§ **INFORMATION SHOWN**

-- ==== Sys2Proof/Word.lean ====
section
/-! DEFINITION. The word types of the engine: 8-bit data, 4-bit addresses and nibbles (spec/00_scope.md R7, R9). -/

namespace Sys2Proof

/-- An 8-bit value: ACC, IR, TMP, OUT, a memory cell, the ALU (R7). -/
abbrev Byte := BitVec 8

/-- A 4-bit memory address: PC, MAR, the operand field (R7). -/
abbrev Addr := BitVec 4

/-- A 4-bit field of the instruction byte (R9). -/
abbrev Nibble := BitVec 4

end Sys2Proof
end

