-- ==== Sys2Proof/Machine/Ops.lean ====
section
/-! DEFINITION. The named operations over memory and registers. The engine has no exception, no interrupt and no trap
(spec/60_exceptions.md R93, R96, R98, R99), so there is no exception entry and no return from one here. -/

namespace Sys2Proof.Machine

/-! ## Memory -/

/-- The value listed for an address, or what an unlisted cell reads as. -/
def Memory.lookup : Memory → Nat → Byte
  | [], _ => Config.unlistedByte
  | (k, v) :: rest, n => if k = n then v else Memory.lookup rest n

/-- `MemRead(a, 1)`, also written `mem[a]`: the 8-bit cell at a 4-bit address (20_memory.md R36). An address out of range
cannot be expressed (R41). -/
def Memory.read (m : Memory) (a : Addr) : Byte := Memory.lookup m a.toNat

/-- Set the cell numbered `n`, keeping the canonical form: a cell set to what an unlisted one reads as is not listed. The
engine itself never calls it (10_state.md R31). -/
def Memory.set : Memory → Nat → Byte → Memory
  | [], n, b => if b = Config.unlistedByte then [] else [(n, b)]
  | (k, v) :: rest, n, b =>
    if n < k then (if b = Config.unlistedByte then (k, v) :: rest else (n, b) :: (k, v) :: rest)
    else if n = k then (if b = Config.unlistedByte then rest else (n, b) :: rest)
    else (k, v) :: Memory.set rest n b

/-- Set the cell at a 4-bit address. -/
def Memory.write (m : Memory) (a : Addr) (b : Byte) : Memory := Memory.set m a.toNat b

/-- The canonical form of the cells from address `lo` up. -/
def Memory.wfFrom (lo : Nat) : Memory → Bool
  | [] => true
  | (k, v) :: rest =>
    decide (lo ≤ k) && decide (k < Config.memCells) && decide (v ≠ Config.unlistedByte) && Memory.wfFrom (k + 1) rest

/-- The canonical form: addresses strictly rising, all of them cells, no cell listed with what an unlisted one reads as. -/
def Memory.wf (m : Memory) : Bool := Memory.wfFrom 0 m

/-- The image the loader supplies: exactly 16 bytes (20_memory.md R38; 70_reset.md R106). -/
abbrev Image := Vector Byte 16

/-- The cells of a run of bytes that starts at address `lo`. -/
def Memory.ofBytes (lo : Nat) : List Byte → Memory
  | [] => []
  | b :: rest => if b = Config.unlistedByte then Memory.ofBytes (lo + 1) rest else (lo, b) :: Memory.ofBytes (lo + 1) rest

/-- The memory whose 16 cells hold the image. -/
def Memory.ofImage (img : Image) : Memory := Memory.ofBytes 0 img.toList

/-! ## Registers -/

/-- The declared width of each register (10_state.md R12). -/
def Reg.width : Reg → Nat
  | .pc | .mar => 4
  | .acc | .ir | .tmp | .out => 8

/-- `R[name]`: the value of a register (R14). -/
def State.getReg (s : State) : Reg → Nat
  | .pc => s.pc.toNat
  | .mar => s.mar.toNat
  | .acc => s.acc.toNat
  | .ir => s.ir.toNat
  | .tmp => s.tmp.toNat
  | .out => s.out.toNat

/-- `R[name] <- v`: the value is masked to the register's width, "truncation, never a fault" (R13). -/
def State.setReg (s : State) (r : Reg) (v : Nat) : State :=
  match r with
  | .pc => { s with pc := BitVec.ofNat 4 v }
  | .mar => { s with mar := BitVec.ofNat 4 v }
  | .acc => { s with acc := BitVec.ofNat 8 v }
  | .ir => { s with ir := BitVec.ofNat 8 v }
  | .tmp => { s with tmp := BitVec.ofNat 8 v }
  | .out => { s with out := BitVec.ofNat 8 v }

/-- The commit of one T-state (40_sequencer.md R60): all its register writes, its signal set and its phase together. The
values are computed by the caller from the state before the T-state. A T-state asserts its set on a fresh matrix
(10_state.md R25). -/
def State.commit (s : State) (phase : Phase) (asserted : List Signal) (writes : List (Reg × Nat)) : State :=
  { writes.foldl (fun t w => t.setReg w.1 w.2) s with phase := phase, sig := Signals.asserting asserted }

/-! ## The execute T-states -/

/-- The outcomes of the engine. -/
abbrev Result := Host.Outcome State Fault Refusal

/-- Dispatch of an instruction's execute T-states on the phase (40_sequencer.md R69, R72): T4 is next when the phase is T3,
T5 when it is T4, T6 when it is T5. A Halted engine changes nothing (R73). At any other phase no execute T-state is next
(refused, safe: D6, entry 4). -/
def executeState (s : State) (t4 t5 t6 : Result) : Result :=
  match s.phase with
  | .T3 => t4
  | .T4 => t5
  | .T5 => t6
  | .Halted => .next s
  | .T0 | .T1 | .T2 | .T6 => .refused .noExecuteStateNext

/-! ## Reset and construction -/

/-- Reset: "reinitializes everything to the construction-time state; it does not reload memory" (70_reset.md R107). -/
def State.resetEngine (s : State) : State :=
  { pc := 0, mar := 0, acc := 0, ir := 0x00, tmp := 0, out := 0, sig := Signals.none, phase := .T0, mem := s.mem }

/-- Construction from exactly 16 bytes supplied by the loader (70_reset.md R106). -/
def State.construct (img : Image) : State :=
  { pc := 0, mar := 0, acc := 0, ir := 0x00, tmp := 0, out := 0, sig := Signals.none, phase := .T0,
    mem := Memory.ofImage img }

end Sys2Proof.Machine
end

§ **TASK INSTRUCTIONS**
All lines from the start of the entries through the line where "byte (R9). -/" sits should be duplicated exactly, with nothing else in the output.

§ **ANSWER BELOW**
-- ==== Sys2Proof/Word.lean ====
section
/-! DEFINITION. The word types of the engine: 8-bit data, 4-bit addresses and nibbles (spec/00_scope.md R7, R9). -/

namespace Sys2Proof

/-- An 8-bit value: ACC, IR, TMP, OUT, a memory cell, the ALU (R7). -/
abbrev Byte := BitVec 8

/-- A 4-bit memory address: PC, MAR, the operand field (R7). -/
abbrev Addr := BitVec 4

/-- A 4-bit field of the instruction byte (R9). -/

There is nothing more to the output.